And entire debt markets and stock markets developed around these investment strategies. Nowadays, these markets dominate a huge portion of our economies. Any form of saving is effectively an investment in the debt market or the stock market. Our pensions, IRAs, 401(K)s, and even our savings accounts at the local bank are all investing in these markets. That’s how we earn a return on them.
These financial systems gave us the world we enjoy today. Because of the bankers and the stock market investors, somebody invented the phone you’re using to listen to this podcast. Because of them, somebody was able to make the clothes you’re wearing. Financial systems are how most people get a college education, a house, and a car. Modern finance made the modern world.
And yet, most people hate modern finance. Those same bankers and stock market investors tanked the global economy in 2008. They got bonuses while the rest of us lost our jobs, or our raises, or our savings, or all of the above. The average American will probably see seven or eight economic collapses in his or her lifetime. Financial crises are a regular part of economic life, and they always lead to (at least some) homelessness, divorces, and suicides.
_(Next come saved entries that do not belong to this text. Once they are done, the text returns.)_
/-- The L2 that is to take a request's sector: the owner's for a claim on an OWN block, none for another claim, for a commit and for the
switch, nor for what a die reads of a block that another die owns (R321, R338). -/
def State.fillsL2 (s : State) (q : Req) : Option Nat :=
  let o := (s.ownerOf q.sector).getD q.die
  if q.die = switchDie ∨ q.who = 2 ∨ (q.cls ≠ 3 ∧ q.who = 1) then none
  else if q.cls ≠ 3 then some q.die
  else if q.who = 1 then some o
  else if o = q.die then some o else none

/-- A way is kept for the line of a request in the L2 that is to take it; none where the request waits (R328). -/
def State.keepWay (s : State) (q : Req) : Option State :=
  match s.fillsL2 q with
  | some d => s.roomL2 d q.sector
  | none => some s

/-- The line under which the directory holds the sector of a request. -/
def Req.dirLine (q : Req) : Nat := (if q.cls = 3 then blockOf q.sector else q.sector) / 4

/-- A claim or a transaction keeps a request in the sector's queue (R336, R338). -/
def State.reqQueued (s : State) (q : Req) : Bool :=
  let d := s.dirAt q.sector
  if q.cls = 3 then q.who == 1 && s.ownClaimed q else d.busy.isSome || d.state == 3 || d.state == 4

/-- Serve the next read or ownership request of a die for a sector: 0 RDS, 1 RDX, 2 UPG. -/
def State.serve (s : State) (kind die sec : Nat) : State :=
  match s.nextReq kind die sec with
  | none => s
  | some q =>
    if ¬ s.senderUp q ∨ s.reqTested q then s
    else if q.stale s then s.dropReq q
    else if s.lost sec q.home then (s.dropReq q).refuse q
    else if s.reqQueued q then s
    else
      match s.keepWay q with
      | none => s
      | some t =>
        if ¬ s.dirRoom q.home q.dirLine then s.evictEntry q.home q.dirLine
        else if q.cls = 3 then (t.dropReq q).serveOwn q
        else (t.dropReq q).serveCoh q

/-- R336. -/
def execRds (die sector : Nat) (s : State) : Out := .next (s.serve 0 die sector)

/-- The home recalls of its own accord a sector that a peer holds (R334, R345). -/
def State.recallPeers (s : State) (die sec : Nat) : State :=
  if s.secFree sec ∧ (s.filter.any fun p => p.1 == sec) ∧ (s.dirAt sec).home = die then s.recallEntry die sec else s

/-- R336; for the M-die that homes the sector itself, the recall of one that peers hold. -/
def execRdx (die sector : Nat) (s : State) : Out :=
  .next (if (s.di die).kind = 3 then s.recallPeers die sector else s.serve 1 die sector)

/-- R336. -/
def execUpg (die sector : Nat) (s : State) : Out := .next (s.serve 2 die sector)

/-- R321, R329: an uncached fill; no directory. -/
def execRdu (die sector : Nat) (s : State) : Out :=
  .next (match s.nextReq 3 die sector with
    | none => s
    | some q =>
      if (s.di die).state ≠ 1 ∨ s.reqTested q then s
      else if q.stale s then s.dropReq q
      else if s.lost sector q.home then (s.dropReq q).refuse q
      else
        match s.keepWay q with
        | none => s
        | some t =>
          let t := t.dropReq q
          ((if (t.l2At die sector).state = 0 then t.fillL2 die sector q.home 1 false else t).prefetched q).wake)

/-! ## Write-backs -/

/-- A request on its way is spent; without one the die evicts of its own accord, and the request counts now. -/
def State.spend (s : State) (kind die sec home : Nat) : State :=
  match s.reqs.find? fun q => q.kind == kind && q.die == die && q.sector == sec with
  | some q => s.dropReq q
  | none => s.countReq { kind := kind, die := die, sector := sec, home := home }

/-- A write-back on its way comes from an earlier incarnation of its die (R347). -/
def State.staleBack (s : State) (kind die sec : Nat) : Option Req :=
  s.reqs.find? fun q => q.kind == kind && q.die == die && q.sector == sec && q.stale s

/-- A die may evict a line of its own accord: nothing bars the line, and no test keeps it (R328, R411). -/
def State.mayLeave (s : State) (die sec : Nat) : Bool :=
  !s.lineBarred die (sec / 4) && !s.testing die 1 (s.l2Slice die sec) && !s.homeTested (s.l2At die sec).home sec

/-- A recall of a sector of a die is under way. -/
def Recall.awaits (die sec : Nat) (r : Recall) : Bool := r.die == die && r.sector == sec && !r.answered

/-- A recall is answered, with data or without. -/
def Recall.give (data : Option (BitVec 512)) (dirty : BitVec 64) (inc : Nat) (r : Recall) : Recall :=
  { r with answered := true, data := data, dirty := dirty, inc := inc }

/-- R336-R338: an M sector, tracked or of a block that the die owns, leaves the die; it answers a recall it crosses. -/
def execWrb (die sector : Nat) (s : State) : Out :=
  .next (
    let e := s.l2At die sector
    let owned := !e.tracked && s.ownerOf sector == some die
    if (s.di die).state ≠ 1 then s
    else if let some q := s.staleBack 4 die sector then s.dropReq q
    else if e.state ≠ 3 ∨ ¬ (e.tracked ∨ owned) then
      match s.nextReq 4 die sector with
      | some q => (s.dropReq q).wake
      | none => s
    else if e.tracked ∧ (s.dirAt sector).busy.isSome then
      if s.recalls.any (Recall.awaits die sector) then
        let s := (s.spend 4 die sector e.home).setL2 die sector {}
        { s with recalls := updWhere s.recalls (Recall.awaits die sector) (Recall.give (some e.data) e.dirty (s.di die).incarn) }
      else s
    else if ¬ s.mayLeave die sector then s
    else
      let s := (s.spend 4 die sector e.home).homeMerge e.home sector (s.backMask die sector e) e.data
      let s := s.setL2 die sector {}
      (if e.tracked then s.setDir sector { s.dirAt sector with state := 0 } else s).wake)

/-- R187, R336, R338: a dirty sector is written back and kept. -/
def execWrc (die sector : Nat) (s : State) : Out :=
  .next (
    let e := s.l2At die sector
    match s.nextReq 5 die sector with
    | none => s
    | some q =>
      if (s.di die).state ≠ 1 ∨ s.reqTested q then s
      else if q.stale s then s.dropReq q
      else if e.state ≠ 3 then (s.dropReq q).wake
      else
        let s := (s.dropReq q).homeMerge e.home sector (s.backMask die sector e) e.data
        (s.setL2 die sector { e with state := if e.tracked then 2 else 1, dirty := 0 }).wake)

/-- R321, R329: an untracked dirty sector is merged into its home by bytes: on request, of CCTL or a release, it stays clean; of its
own accord the die evicts it, what the L1s of the die hold dirty with it (R315, R328). -/
def execWrm (die sector : Nat) (s : State) : Out :=
  .next (
    if (s.di die).state ≠ 1 then s
    else if let some q := s.staleBack 6 die sector then s.dropReq q
    else
      let asked := s.reqs.any fun q => q.kind == 6 && q.die == die && q.sector == sector
      let s := if asked then s else (s.l1Holders die sector).foldl (fun t c => t.cleanL1 c sector) s
      let e := s.l2At die sector
      if e.state ≠ 3 ∨ e.tracked ∨ s.ownerOf sector = some die then
        match s.nextReq 6 die sector with
        | some q => (s.dropReq q).wake
        | none => s
      else if (if asked then s.testing die 1 (s.l2Slice die sector) || s.homeTested e.home sector else !s.mayLeave die sector) then s
      else
        let s := (s.spend 6 die sector e.home).homeMerge e.home sector e.dirty e.data
        (s.setL2 die sector (if asked then { e with state := 1, dirty := 0 } else {})).wake)

/-- R329, R338: a store by a die that does not own the block merges at the home. -/
def execWrt (die sector : Nat) (s : State) : Out :=
  .next (match s.nextReq 7 die sector with
    | none => s
    | some q =>
      if (s.di die).state ≠ 1 ∨ s.reqTested q then s
      else if q.stale s then s.dropReq q
      else if s.lost sector q.home then (s.dropReq q).refuse q
      else ((s.dropReq q).homeMerge q.home sector q.dirty q.data).unitDone q.holder q.unit 0 false)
Going back to the 1600s, the development of modern financial systems transformed life on planet earth. And as industrialization picked up, high finance helped it spread and remain ever-growing. And it seems that we, as a species, have decided that the key benefits of financial modernization – technological progress and mostly continuous economic growth – outweigh the anxieties and the risks of it.
And so, we have elected to live with both the boom and the bust.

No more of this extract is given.